Moreover, \(f(x)\) is a nonnegative Borel function, thus \(P \ll (m + \delta_c)\) and \(dP / d(m+\delta_c)=f(x)\) is the R-N derivative.

Interchange of Differentiation and Integration

就记一笔。

Let \((\Omega, \mathcal F, \nu)\) be a measure space and for any fixed \(\theta \in \mathbb R\), let \(f(\omega,\theta)\) be a Borel function on \(\Omega\). Suppose that \(\partial f(\omega, \theta) / \partial \theta\) exists a.e. for \(\theta \in (a,b) \subset \mathbb R\) and that \(|\partial f(\omega, \theta)| \leq g(\theta)\) a.e., where \(g\) is an integrable function on \(\Omega\).
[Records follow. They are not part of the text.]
-- ==== Sys2Proof/Config.lean ====
section
/-! DEFINITION. What the design fixes and the three parameters the spec leaves OPEN
(93_implementation_defined.md section 5). MEM_SIZE, the fourth, stands in State (log 1). -/

namespace Sys2Proof

/-- The last address of the reference core: `MEM_SIZE` = 255, so addresses 0..254
(00_scope.md R10). -/
def Config.referenceLastAddr : Fin 256 := 254

/-- `ALU_OP_ADD`: the numeric code by which a host names the ALU selector ADD.
OPEN in the spec (42_alu.md R135); nothing in Lean knows its value (log 6). -/
opaque Config.aluOpAdd : Nat

/-- `TRACE_FORMAT`: the text of a trace line, from PC, the three bytes (none = ABSENT) and R0..R7.
OPEN in the spec (40_dispatch.md R109); host only (log 7). -/
opaque Config.traceFormat : Addr → Vector (Option Byte) 3 → Vector Byte 8 → String

/-- `EXIT_CODE_FAILED`: the process exit code of a failed run.
OPEN in the spec (60_exceptions.md R175); host only (log 8). -/
opaque Config.exitCodeFailed : Nat

end Sys2Proof
end

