-- ==== Sys2Proof/Machine/Alu.lean ====
section
/-! DEFINITION. MUL (42_alu.md R131) and the operation behind the `alu` port (R134). -/

namespace Sys2Proof.Machine

/-- MUL: append `MulResult(R[a] * R[b])` to OUT; no register is written (42_alu.md R131, R133). -/
def execMul (a b : Byte) (s : State) : StepResult :=
  s.commit 3 do
    let i ← checkReg a
    let j ← checkReg b
    return s.emit (.mulResult (aluMul (s.getReg i) (s.getReg j)))

/-- The generic ALU operation: the selector is tested first, then `a`, then `b`; ADD writes
`R[a] <- R[a] + R[b]` mod 256 (42_alu.md R134). -/
def aluOperation (o : AluOp) (a b : Byte) (s : State) : Except Fault State :=
  match o with
  | .other code => .error (.unsupportedOperation (.other code))
  | .add => do
    let i ← checkReg a
    let j ← checkReg b
    return s.setReg i (aluAdd (s.getReg i) (s.getReg j))

/-- The selector a numeric code names: ADD for the one code `ALU_OP_ADD`, and otherwise another
selector (42_alu.md R135; log 6). -/
def AluOp.ofCode (code : Nat) : AluOp :=
  if code = Config.aluOpAdd then .add else .other code

end Sys2Proof.Machine
end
Then, for each \(\delta \in (a,b)\), \(\partial f(\omega, \theta) / \partial \theta\) is integrable and,

\[\frac{d}{d\theta} \int f(\omega,\theta) \; d \nu = \int \frac{\partial f(\omega, \theta)}{\partial \theta} \; d \nu\]

Lecture 3

学期过 \(\frac 1 4\) 了,为什么还在学概率论,这课不是叫数理统计吗(挠头

简单复习几个条件期望的东西。

Conditional Expectation

Let \(X\) be a random \(n\)-vector and \(Y\) a random \(m\)-vector. Suppose that \((X,Y)\) has a joint p.d.f. \(f(x,y)\) w.r.t \(\nu \times \lambda\), where \(\nu\) and \(\lambda\) are \(\sigma\)-finite measures on \((\mathbb R^n, \mathcal B^n)\) and \((\mathbb R^n , \mathcal B^n)\) respectively. Let \(g(x,y)\) be a Borel function on \(\mathbb R^{m+n}\) for which \(E|g(X,Y)|<+\infty\). Then:

\[E[g(X,Y) | Y] = h(Y) = \frac{\int g(x,Y) f(x,Y) d \nu(x)}{\int f(x,Y) d \nu(x)} \quad a.s.\]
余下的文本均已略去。